As the swift-proxy is a python wsgi app the request first hits the first middleware in the pipeline (left most) and works it’s way to the right. When it hits the authtoken middleware the token in the request will be sent to keystone to be authenticated.

The resulting metadata, ie the user, storage_url, groups, roles etc, and dumped into the request environment and then passed to the next middleware. The keystoneauth middleware.

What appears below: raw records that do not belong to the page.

theorem State.portRetry_ok {qs : List Instr} {s : State} (ok : s.Ok qs) (p : Nat) :
    (s.portRetry p).Ok qs := by
  unfold State.portRetry
  try dsimp only
  repeat' first
    | with_reducible exact ok
    | with_reducible assumption
    | with_reducible apply State.portPower_ok
    | with_reducible apply State.ok_ite
    | split

theorem State.portBooted_ok {qs : List Instr} {s : State} (ok : s.Ok qs) (p : Nat) :
    (s.portBooted p).Ok qs := by
  unfold State.portBooted
  try dsimp only
  repeat' first
    | with_reducible exact ok
    | with_reducible assumption
    | with_reducible apply State.setPst_ok
    | with_reducible apply State.searchStart_ok
    | with_reducible apply State.ok_ite
    | split

theorem State.portStuck_ok {qs : List Instr} {s : State} (ok : s.Ok qs) (p : Nat) :
    (s.portStuck p).Ok qs := by
  unfold State.portStuck
  try dsimp only
  repeat' first
    | with_reducible exact ok
    | with_reducible assumption
    | with_reducible exact rfl
    | with_reducible apply State.supplyOff_ok
    | with_reducible apply State.setPst_ok
    | with_reducible apply State.pev_ok
    | with_reducible apply State.setPort_ok
    | with_reducible apply State.ok_ite
    | split
    | with_reducible refine State.ok_mk ?_ ?_ ?_ ?_ ?_
    | exact rfl
    | (simp only [State.ev_valve, State.ev_fab, State.submit_valve]; done)

theorem State.portStuckEnd_ok {qs : List Instr} {s : State} (ok : s.Ok qs) (p : Nat) :
    (s.portStuckEnd p).Ok qs := by
  unfold State.portStuckEnd
  try dsimp only
  repeat' first
    | with_reducible exact ok
    | with_reducible assumption
    | with_reducible apply State.portPower_ok
    | with_reducible apply State.ok_ite
    | split

theorem State.portReenum_ok {qs : List Instr} {s : State} (ok : s.Ok qs) (p : Nat) :
    (s.portReenum p).Ok qs := by
  unfold State.portReenum
  try dsimp only
  repeat' first
    | with_reducible exact ok
    | with_reducible assumption
    | with_reducible exact rfl
    | with_reducible apply State.pollsEnd_ok
    | with_reducible apply State.setPort_ok
    | with_reducible apply State.cycleEnd_ok
    | with_reducible apply State.idle_ok
    | with_reducible apply State.setPst_ok
    | with_reducible apply State.searchStart_ok
    | with_reducible apply State.ok_ite
    | split
    | with_reducible refine State.ok_mk ?_ ?_ ?_ ?_ ?_
    | exact rfl
    | (simp only [State.ev_valve, State.ev_fab, State.submit_valve]; done)

theorem State.portCycle_ok {qs : List Instr} {s : State} (ok : s.Ok qs) (p : Nat) :
    (s.portCycle p).Ok qs := by
  unfold State.portCycle
  try dsimp only
  repeat' first
    | with_reducible exact ok
    | with_reducible assumption
    | with_reducible exact rfl
    | with_reducible apply State.supplyOff_ok
    | with_reducible apply State.setPst_ok
    | with_reducible apply State.setPort_ok
    | with_reducible apply State.ok_ite
    | split
    | with_reducible refine State.ok_mk ?_ ?_ ?_ ?_ ?_
    | exact rfl
    | (simp only [State.ev_valve, State.ev_fab, State.submit_valve]; done)
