theorem State.kmpWelcome_ok {qs : List Instr} {s : State} (ok : s.Ok qs) (psk : List Byte) (status : Nat) (body : List Byte) :
    (s.kmpWelcome psk status body).Ok qs := by
  unfold State.kmpWelcome
  try dsimp only
  repeat' first
    | with_reducible exact ok
    | with_reducible assumption
    | with_reducible apply State.took_ok
    | with_reducible apply State.send_ok

theorem State.helloRun_ok {qs : List Instr} {s : State} (ok : s.Ok qs) (src key : Nat) (psk : List Byte) (operate : Bool) (m : Kmp) :
    (s.helloRun src key psk operate m).Ok qs := by
  unfold State.helloRun
  try dsimp only
  repeat' first
    | with_reducible exact ok
    | with_reducible assumption
    | with_reducible exact rfl
    | with_reducible apply State.kmpWelcome_ok
    | with_reducible apply State.took_ok
    | with_reducible apply State.openSession_ok
    | with_reducible apply State.ok_ite
    | split
    | with_reducible refine State.ok_mk ?_ ?_ ?_ ?_ ?_
    | exact rfl
    | (simp only [State.ev_valve, State.ev_fab, State.submit_valve]; done)

theorem State.hello_ok {qs : List Instr} {s : State} (ok : s.Ok qs) (src : Nat) (dg : List Byte) :
    (s.hello src dg).Ok qs := by
  unfold State.hello
  try dsimp only
  repeat' first
    | with_reducible exact ok
    | with_reducible assumption
    | with_reducible apply State.kmpTagFail_ok
    | with_reducible apply State.kmpReply_ok
    | with_reducible apply State.helloRun_ok
    | with_reducible apply State.ok_ite
    | split

theorem State.bye_ok {qs : List Instr} {s : State} (ok : s.Ok qs) (n : Nat) (m : Kmp) :
    (s.bye n m).Ok qs := by
  unfold State.bye
  try dsimp only
  repeat' first
    | with_reducible exact ok
    | with_reducible assumption
    | with_reducible apply State.kmpBad_ok
    | with_reducible apply State.kmpDone_ok
    | with_reducible apply State.closeSession_ok
    | with_reducible apply State.ok_ite
    | split

theorem State.pendingEnd_ok {qs : List Instr} {s : State} (ok : s.Ok qs) (n : Nat) :
    (s.pendingEnd n).Ok qs := by
  unfold State.pendingEnd
  try dsimp only
  repeat' first
    | with_reducible exact ok
    | with_reducible assumption
    | with_reducible apply State.closeSession_ok
    | with_reducible apply State.ok_ite
    | split

theorem State.idleEnd_ok {qs : List Instr} {s : State} (ok : s.Ok qs) (n : Nat) :
    (s.idleEnd n).Ok qs := by
  unfold State.idleEnd
  try dsimp only
  repeat' first
    | with_reducible exact ok
    | with_reducible assumption
    | with_reducible apply State.closeSession_ok
    | with_reducible apply State.ok_ite
    | split

theorem State.kmpReads_ok {qs : List Instr} {s : State} (ok : s.Ok qs) (n : Nat) (m : Kmp) (addrs : List Nat) :
    (s.kmpReads n m addrs).Ok qs := by
  unfold State.kmpReads
  try dsimp only
  repeat' first
    | with_reducible exact ok
    | with_reducible assumption
    | with_reducible apply State.txnStart_ok
    | with_reducible apply State.readsSettle_ok

theorem State.kmpRead_ok {qs : List Instr} {s : State} (ok : s.Ok qs) (n : Nat) (m : Kmp) :
    (s.kmpRead n m).Ok qs := by
  unfold State.kmpRead
  try dsimp only
  repeat' first
    | with_reducible exact ok
    | with_reducible assumption
    | with_reducible apply State.kmpBad_ok
    | with_reducible apply State.kmpReads_ok
    | with_reducible apply State.ok_ite
    | split

theorem State.kmpBlockRead_ok {qs : List Instr} {s : State} (ok : s.Ok qs) (n : Nat) (m : Kmp) :
    (s.kmpBlockRead n m).Ok qs := by
  unfold State.kmpBlockRead
  try dsimp only
  repeat' first
    | with_reducible exact ok
    | with_reducible assumption
    | with_reducible apply State.kmpBad_ok
    | with_reducible apply State.kmpReads_ok
    | with_reducible apply State.ok_ite
    | split

theorem State.kmpWrite_ok {qs : List Instr} {s : State} (ok : s.Ok qs) (n : Nat) (m : Kmp) :
    (s.kmpWrite n m).Ok qs := by
  unfold State.kmpWrite
  try dsimp only
  repeat' first
    | with_reducible exact ok
    | with_reducible assumption
    | with_reducible apply State.kmpBad_ok
    | with_reducible apply State.issueWrite_ok
    | with_reducible apply State.kmpDone_ok
    | with_reducible refine State.each_ok ?_ _ (fun _ _ _ => ?_)
    | with_reducible apply State.ok_ite
    | split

The keystoneauth middleware

The keystoneauth middleware checks the request environment for the metadata dumped by the authtoken middleware and makes a decision based on that. Things like:

  • If the token was one for one of the reseller_admin roles, then they have access.
  • If the user isn’t a swift user of the account/project the request is for, is there an ACL that will allow it.
  • If the user has a role that identifies them as a swift user/operator of this Swift account then great.

 

When checking to see if the user has access to the given account (Swift account) it needs to know what account the request is for. This is easily determined as it’s defined by the path of the URL your hitting. The URL you send to the Swift proxy is what we call the storage url. And is in the form of:

http(s)://<url of proxy or proxy vip>/v1/<account>/<container>/<object>

The container and object elements are optional as it depends on what your trying to do in Swift. When the keystoneauth middleware is authenticating it’ll check that the project_id (or tenant_id) metadata dumped by authtoken, when this is concatenated with the reseller_prefix, matches the account in the given storage_url. For example let’s say the following metadata was dumped by authtoken:

{
"X_PROJECT_ID": 'abcdefg12345678',
"X_ROLES": "swiftoperator",
...
}

And the reseller_prefix for keystone auth was AUTH_ and we make any member of the swiftoperator role (in keystone) a swift operator (a swift user on the account). Then keystoneauth would allow access if the account in the storage URL matched AUTH_abcdefg12345678.

 

When you authenticate to keystone the object storage endpoint will point not only to the Swift endpoint (the swift proxy or swift proxy load balancer), but it will also include your account. Based on your project_id. More on this soon.

 

Does that make sense? So simply put to use keystoneauth in a multi federated environment, we just need to make sure no matter which keystone we end up using and asking for the swift endpoint always returns the same Swift account name.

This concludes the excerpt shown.